30/07/2025
One Day, One Destiny
A new wave of reform is brewing in Nigeria’s democratic journey. The House of Reps has proposed a bold idea, hold all elections presidential, governorship, Senate, House of Reps, and state assemblies on a single day in 2027. As expected, this has sparked debate. While many Nigerians, civil society groups, and opposition parties support the move, the ruling APC is crying foul claiming it’ll overwhelm the system and spark chaos. Yet closer inspection shows the opposition’s fear isn’t about logistics it’s about survival.
At its core, the proposal is about efficiency, fairness, and cost-cutting. Nigeria spends billions each election cycle, dragging polls across weeks or months. This wastes resources, exhausts voters and officials, and opens doors for manipulation, suppression, and bandwagon effects where early results influence later ones. One‑day elections would reduce distortion and better reflect the people’s true choices.
Critics argue INEC can’t manage such an operation in one day. But similar doubts arose before the introduction of BVAS and electronic transmission yet INEC adapted. By 2015, INEC deployed the card reader to authenticate voters. By 2023, BVAS was verifying identities and uploading results in real time, cutting fraud and streamlining operations. By 2027, even more advanced tools and platforms are likely to ease same‑day elections and eliminate the bulkiness critics fear.
INEC doesn’t need less responsibility it needs support, funding, and political will. Capacity is built through ambition, not retreat. If other large democracies with fewer resources can hold all elections on one day, Nigeria can too.
The real resistance is political. The APC knows that a one‑day election levels the field. It removes the psychological advantage they have when presidential polls come first, letting them claim early victory and influence subsequent races. With all contests decided together, there’s no room to rig momentum or intimidate voters based on earlier results. This terrifies the ruling party it strips them of a weapon they’ve long relied on: staggered advantage.
More importantly, the people are exhausted by insecurity, hunger, economic hardship, and a government that feels out of touch. The APC fears that if all elections happen in one day, Nigerians will vote them out completely in one swift, irreversible sweep. No fallback. No second chances. No mid‑course strategy tweaks. Just a clean, democratic reckoning. That’s what they fear not INEC logistics, not ballot length just the people’s judgment, unfiltered and final.

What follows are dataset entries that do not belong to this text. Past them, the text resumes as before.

@[simp] theorem State.tgtDefaults_kept (s : State) :
    (State.tgtDefaults s).pending = s.pending ∧ (State.tgtDefaults s).sys.fuses = s.sys.fuses ∧ (State.tgtDefaults
        s).mem = s.mem := by simp [State.tgtDefaults]

@[simp] theorem State.selfFault_kept (s : State) (inj : Bool) :
    (State.selfFault s inj).pending = s.pending ∧ (State.selfFault s inj).sys.fuses = s.sys.fuses := by simp
        [State.selfFault]

@[simp] theorem State.lineEvent_kept (s : State) (src cls : Nat) :
    (State.lineEvent s src cls).pending = s.pending ∧ (State.lineEvent s src cls).sys.fuses = s.sys.fuses := by
  simp only [State.lineEvent]
  repeat' split
  all_goals simp_all

@[simp] theorem State.writePin_kept (s : State) (i : Initiator) (p : Priv) (v : Word) :
    (State.writePin s i p v).pending = s.pending ∧ (State.writePin s i p v).sys.fuses = s.sys.fuses ∧
        (State.writePin s i p v).mem = s.mem := by simp [State.writePin]

@[simp] theorem State.writeTgtStatus_kept (s : State) (i : Initiator) (p : Priv) (hiWord : Bool) (v : Word) :
    (State.writeTgtStatus s i p hiWord v).pending = s.pending ∧ (State.writeTgtStatus s i p hiWord v).sys.fuses =
        s.sys.fuses ∧ (State.writeTgtStatus s i p hiWord v).mem = s.mem := by simp [State.writeTgtStatus]

@[simp] theorem State.writeSrcCfg_kept (s : State) (i : Initiator) (p : Priv) (n : Nat) (v : Word) :
    (State.writeSrcCfg s i p n v).pending = s.pending ∧ (State.writeSrcCfg s i p n v).sys.fuses = s.sys.fuses ∧
        (State.writeSrcCfg s i p n v).mem = s.mem := by simp [State.writeSrcCfg]

@[simp] theorem State.injectArm_kept (s : State) (i : Initiator) (p : Priv) (count nbits src : Nat) :
    (State.injectArm s i p count nbits src).pending = s.pending ∧ (State.injectArm s i p count nbits src).sys.fuses
        = s.sys.fuses ∧ (State.injectArm s i p count nbits src).mem = s.mem := by simp [State.injectArm]

@[simp] theorem State.injectDisarm_kept (s : State) (i : Initiator) (p : Priv) :
    (State.injectDisarm s i p).pending = s.pending ∧ (State.injectDisarm s i p).sys.fuses = s.sys.fuses ∧
        (State.injectDisarm s i p).mem = s.mem := by simp [State.injectDisarm]

@[simp] theorem State.writeInj_kept (s : State) (i : Initiator) (p : Priv) (v : Word) :
    (State.writeInj s i p v).pending = s.pending ∧ (State.writeInj s i p v).sys.fuses = s.sys.fuses ∧
        (State.writeInj s i p v).mem = s.mem := by
  unfold State.writeInj
  repeat' split
  all_goals simp

/-! ### What the meanings leave alone -/

theorem execGraceExpiry_kept (acts : Bool) (s : State) :
    ∃ u1, execGraceExpiry acts s = .next u1 ∧ u1.pending = s.pending ∧ u1.sys.fuses = s.sys.fuses := by
  have a : ∀ u : State, ({ u with tgt := { u.tgt with expired := false } }.graceUpdate).pending = u.pending :=
    fun u => (State.graceUpdate_kept { u with tgt := { u.tgt with expired := false } }).1
  have b : ∀ u : State, ({ u with tgt := { u.tgt with expired := false } }.graceUpdate).sys.fuses = u.sys.fuses :=
    fun u => (State.graceUpdate_kept { u with tgt := { u.tgt with expired := false } }).2.1
  have e : ∀ u : State, u.settleUntrained.pending = u.pending ∧ u.settleUntrained.sys.fuses = u.sys.fuses := fun u
      => by
    simp
  have g := State.graceEnd_kept s true
  have k := State.keystoneActs_kept (s.graceEnd true)
  unfold execGraceExpiry
  split
  · exact ⟨_, rfl, rfl, rfl⟩
  · dsimp only
    split
    · exact ⟨_, rfl, (e _).1.trans ((a _).trans (k.1.trans g.1)), (e _).2.trans ((b _).trans (k.2.trans g.2.1))⟩
    · exact ⟨_, rfl, g.1, g.2.1⟩

theorem execHeldTakeoutIssue_kept (s : State) :
    ∃ u1, execHeldTakeoutIssue s = .next u1 ∧ u1.pending = s.pending ∧ u1.sys.fuses = s.sys.fuses := by
  unfold execHeldTakeoutIssue
  (repeat' split) <;> exact ⟨_, rfl, by simp, by simp⟩

theorem execKeystoneBackstop_kept (s : State) :
    ∃ u1, execKeystoneBackstop s = .next u1 ∧ u1.pending = s.pending ∧ u1.sys.fuses = s.sys.fuses := by
  unfold execKeystoneBackstop
  (repeat' split) <;> exact ⟨_, rfl, by simp, by simp⟩

theorem execTollgateSelfCheck_kept (error : Bool) (s : State) :
    ∃ u1, execTollgateSelfCheck error s = .next u1 ∧ u1.pending = s.pending ∧ u1.sys.fuses = s.sys.fuses := by
  unfold execTollgateSelfCheck
  exact ⟨_, rfl, by simp, by simp⟩

theorem execFaultLatch_kept (src : Fin 52) (cls : Fin 4) (holds : Bool) (s : State) :
    ∃ u1, execFaultLatch src cls holds s = .next u1 ∧ u1.pending = s.pending ∧ u1.sys.fuses = s.sys.fuses := by
  simp only [execFaultLatch, ok]
  (repeat' split) <;> first
      | exact ⟨_, rfl, by simp, by simp⟩ | (refine ⟨_, rfl, ?_, ?_⟩ <;> (repeat' split) <;> simp_all)

theorem execFaultPinPulseEnd_kept (s : State) :
    ∃ u1, execFaultPinPulseEnd s = .next u1 ∧ u1.pending = s.pending ∧ u1.sys.fuses = s.sys.fuses := by
  unfold execFaultPinPulseEnd
  (repeat' split) <;> exact ⟨_, rfl, by simp, by simp⟩

theorem execFaultPinHold_kept (i : Initiator) (p : Priv) (v : Word) (s : State) :
    ∃ u1, execFaultPinHold i p v s = .next u1 ∧ u1.pending = s.pending ∧ u1.sys.fuses = s.sys.fuses := by
  unfold execFaultPinHold
  exact ⟨_, rfl, by simp, by simp⟩

theorem execFaultClear_kept (i : Initiator) (p : Priv) (hiWord : Bool) (v : Word) (s : State) :
    ∃ u1, execFaultClear i p hiWord v s = .next u1 ∧ u1.pending = s.pending ∧ u1.sys.fuses = s.sys.fuses := by
  unfold execFaultClear
  exact ⟨_, rfl, by simp, by simp⟩

theorem execFatalClearDone_kept (parityOk : Bool) (s : State) :
    ∃ u1, execFatalClearDone parityOk s = .next u1 ∧ u1.pending = s.pending ∧ u1.sys.fuses = s.sys.fuses := by
  unfold execFatalClearDone
  exact ⟨_, rfl, by simp, by simp⟩

theorem execTollgateArmed_kept (s : State) :
    ∃ u1, execTollgateArmed s = .next u1 ∧ u1.pending = s.pending ∧ u1.sys.fuses = s.sys.fuses := by
  unfold execTollgateArmed
  (repeat' split) <;> exact ⟨_, rfl, by simp, by simp⟩

theorem execInjectArm_kept (i : Initiator) (p : Priv) (count nbits : Nat) (src : Fin 64) (s : State) :
    ∃ u1, execInjectArm i p count nbits src s = .next u1 ∧ u1.pending = s.pending ∧ u1.sys.fuses = s.sys.fuses := by
  unfold execInjectArm
  exact ⟨_, rfl, by simp, by simp⟩

theorem execInjectDisarm_kept (i : Initiator) (p : Priv) (s : State) :
    ∃ u1, execInjectDisarm i p s = .next u1 ∧ u1.pending = s.pending ∧ u1.sys.fuses = s.sys.fuses := by
  unfold execInjectDisarm
  exact ⟨_, rfl, by simp, by simp⟩

/-! ### Memory stays canonical -/

theorem State.escalateHaven_memWf (s : State) (n : Nat) (h : Memory.wf s.mem = true) :
    Memory.wf (State.escalateHaven s n).mem = true := by
  unfold State.escalateHaven
  repeat' first
      | with_reducible assumption | with_reducible apply State.requestHaven_memWf
      | with_reducible apply foldl_memWf | (intro t a ha) | split | simp

theorem State.issueTakeout_memWf (s : State) (n : Nat) (h : Memory.wf s.mem = true) :
    Memory.wf (State.issueTakeout s n).mem = true := by
  unfold State.issueTakeout
  repeat' first
      | with_reducible assumption | with_reducible apply State.escalateHaven_memWf
      | with_reducible apply State.unitCommand_memWf | with_reducible apply foldl_memWf | (intro t a ha) | split
      | simp

theorem State.escalateTakeout_memWf (s : State) (n : Nat) (h : Memory.wf s.mem = true) :
    Memory.wf (State.escalateTakeout s n).mem = true := by
  unfold State.escalateTakeout
  repeat' first
      | with_reducible assumption | with_reducible apply State.issueTakeout_memWf
      | with_reducible apply foldl_memWf | (intro t a ha) | split | simp

theorem State.keystoneActs_memWf (s : State) (h : Memory.wf s.mem = true) :
    Memory.wf (State.keystoneActs s).mem = true := by
  unfold State.keystoneActs
  repeat' first
      | with_reducible assumption | with_reducible apply State.escalateHaven_memWf
      | with_reducible apply State.escalateTakeout_memWf | with_reducible apply foldl_memWf | (intro t a ha)
      | split | simp

theorem State.settleUntrained_memWf (s : State) (h : Memory.wf s.mem = true) :
    Memory.wf (State.settleUntrained s).mem = true := by
  unfold State.settleUntrained
  repeat' first
      | with_reducible assumption | with_reducible apply State.settleHaven_memWf | with_reducible apply foldl_memWf
      | (intro t a ha) | split | simp

theorem execGraceExpiry_memWf (acts : Bool) (s : State) :
    ∃ u1, execGraceExpiry acts s = .next u1 ∧ (Memory.wf s.mem = true → Memory.wf u1.mem = true) := by
  have a : ∀ u : State, ({ u with tgt := { u.tgt with expired := false } }.graceUpdate).mem = u.mem :=
    fun u => (State.graceUpdate_kept { u with tgt := { u.tgt with expired := false } }).2.2
  have g := State.graceEnd_kept s true
  unfold execGraceExpiry
  split
  · exact ⟨_, rfl, id⟩
  · dsimp only
    split
    · refine ⟨_, rfl, fun h => State.settleUntrained_memWf _ ?_⟩
      rw [a]
      exact State.keystoneActs_memWf _ (by rw [g.2.2]; exact h)
    · refine ⟨_, rfl, fun h => ?_⟩
      rw [g.2.2]; exact h

theorem execHeldTakeoutIssue_memWf (s : State) :
    ∃ u1, execHeldTakeoutIssue s = .next u1 ∧ (Memory.wf s.mem = true → Memory.wf u1.mem = true) := by
  unfold execHeldTakeoutIssue
  (repeat' split) <;> refine ⟨_, rfl, fun h => ?_⟩
  all_goals (repeat' first
      | with_reducible assumption | with_reducible apply State.issueTakeout_memWf
      | with_reducible apply foldl_memWf | (intro t a ha) | split | simp)

theorem execKeystoneBackstop_memWf (s : State) :
    ∃ u1, execKeystoneBackstop s = .next u1 ∧ (Memory.wf s.mem = true → Memory.wf u1.mem = true) := by
  unfold execKeystoneBackstop
  (repeat' split) <;> refine ⟨_, rfl, fun h => ?_⟩
  all_goals (repeat' first
      | with_reducible assumption | with_reducible apply State.requestHaven_memWf
      | with_reducible apply State.settleUntrained_memWf | with_reducible apply foldl_memWf | (intro t a ha)
      | split | simp)

theorem State.selfFault_memWf (s : State) (inj : Bool) (h : Memory.wf s.mem = true) :
    Memory.wf (State.selfFault s inj).mem = true := by
  unfold State.selfFault
  dsimp only
  repeat' first
      | with_reducible assumption | with_reducible apply State.requestHaven_memWf
      | with_reducible apply foldl_memWf | (intro t a ha) | split | simp

theorem execTollgateSelfCheck_memWf (error : Bool) (s : State) :
    ∃ u1, execTollgateSelfCheck error s = .next u1 ∧ (Memory.wf s.mem = true → Memory.wf u1.mem = true) := by
  unfold execTollgateSelfCheck
  (repeat' split) <;> refine ⟨_, rfl, fun h => ?_⟩
  all_goals (repeat' first
      | with_reducible assumption | with_reducible apply State.selfFault_memWf | with_reducible apply foldl_memWf
      | (intro t a ha) | split | simp)

theorem State.lineEvent_memWf (s : State) (src cls : Nat) (h : Memory.wf s.mem = true) :
    Memory.wf (State.lineEvent s src cls).mem = true := by
  unfold State.lineEvent
  repeat' first
      | with_reducible assumption | with_reducible apply State.selfFault_memWf | with_reducible apply foldl_memWf
      | (intro t a ha) | split | simp

theorem execFaultLatch_memWf (src : Fin 52) (cls : Fin 4) (holds : Bool) (s : State) :
    ∃ u1, execFaultLatch src cls holds s = .next u1 ∧ (Memory.wf s.mem = true → Memory.wf u1.mem = true) := by
  unfold execFaultLatch
  (repeat' split) <;> refine ⟨_, rfl, fun h => ?_⟩
  all_goals (repeat' first
      | with_reducible assumption | with_reducible apply State.lineEvent_memWf | with_reducible apply foldl_memWf
      | (intro t a ha) | split | simp)

theorem execFaultPinPulseEnd_memWf (s : State) :
    ∃ u1, execFaultPinPulseEnd s = .next u1 ∧ (Memory.wf s.mem = true → Memory.wf u1.mem = true) := by
  unfold execFaultPinPulseEnd
  (repeat' split) <;> refine ⟨_, rfl, fun h => ?_⟩
  all_goals (repeat' first
      | with_reducible assumption | with_reducible apply foldl_memWf | (intro t a ha) | split | simp)

theorem execFaultPinHold_memWf (i : Initiator) (p : Priv) (v : Word) (s : State) :
    ∃ u1, execFaultPinHold i p v s = .next u1 ∧ (Memory.wf s.mem = true → Memory.wf u1.mem = true) := by
  unfold execFaultPinHold
  (repeat' split) <;> refine ⟨_, rfl, fun h => ?_⟩
  all_goals (repeat' first
      | with_reducible assumption | with_reducible apply foldl_memWf | (intro t a ha) | split | simp)

theorem execFaultClear_memWf (i : Initiator) (p : Priv) (hiWord : Bool) (v : Word) (s : State) :
    ∃ u1, execFaultClear i p hiWord v s = .next u1 ∧ (Memory.wf s.mem = true → Memory.wf u1.mem = true) := by
  unfold execFaultClear
  (repeat' split) <;> refine ⟨_, rfl, fun h => ?_⟩
  all_goals (repeat' first
      | with_reducible assumption | with_reducible apply foldl_memWf | (intro t a ha) | split | simp)

theorem execFatalClearDone_memWf (parityOk : Bool) (s : State) :
    ∃ u1, execFatalClearDone parityOk s = .next u1 ∧ (Memory.wf s.mem = true → Memory.wf u1.mem = true) := by
  unfold execFatalClearDone
  (repeat' split) <;> refine ⟨_, rfl, fun h => ?_⟩
  all_goals (repeat' first
      | with_reducible assumption | with_reducible apply foldl_memWf | (intro t a ha) | split | simp)

theorem execTollgateArmed_memWf (s : State) :
    ∃ u1, execTollgateArmed s = .next u1 ∧ (Memory.wf s.mem = true → Memory.wf u1.mem = true) := by
  unfold execTollgateArmed
  (repeat' split) <;> refine ⟨_, rfl, fun h => ?_⟩
  all_goals (repeat' first
      | with_reducible assumption | with_reducible apply State.selfFault_memWf | with_reducible apply foldl_memWf
      | (intro t a ha) | split | simp)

Opponents cloak their fear in technical language, invoking past legal setbacks and questioning constitutionality. But laws evolve. What failed in 2003 doesn’t have to fail now. Nigeria has grown. Our electoral system has matured. Political awareness of the masses has deepened. And crucially, we now have tech capacity that was absent in 2003. What we need is a system matching that growth one ensuring no one rides into power via scattered elections and manufactured momentum.
A one‑day election is more than procedural it’s a step toward electoral justice. It sends a message that all offices matter equally, every vote counts the same, and democracy must not be manipulated by the calendar. Let us not be held hostage by fear. Let us embrace reform not for politics, but for progress.
Borrowing from the 2nd Republic political party the NPN slogan One Nation one destiny the 2027 election should be One day, One ballot. One destiny. The time to adopt this is now.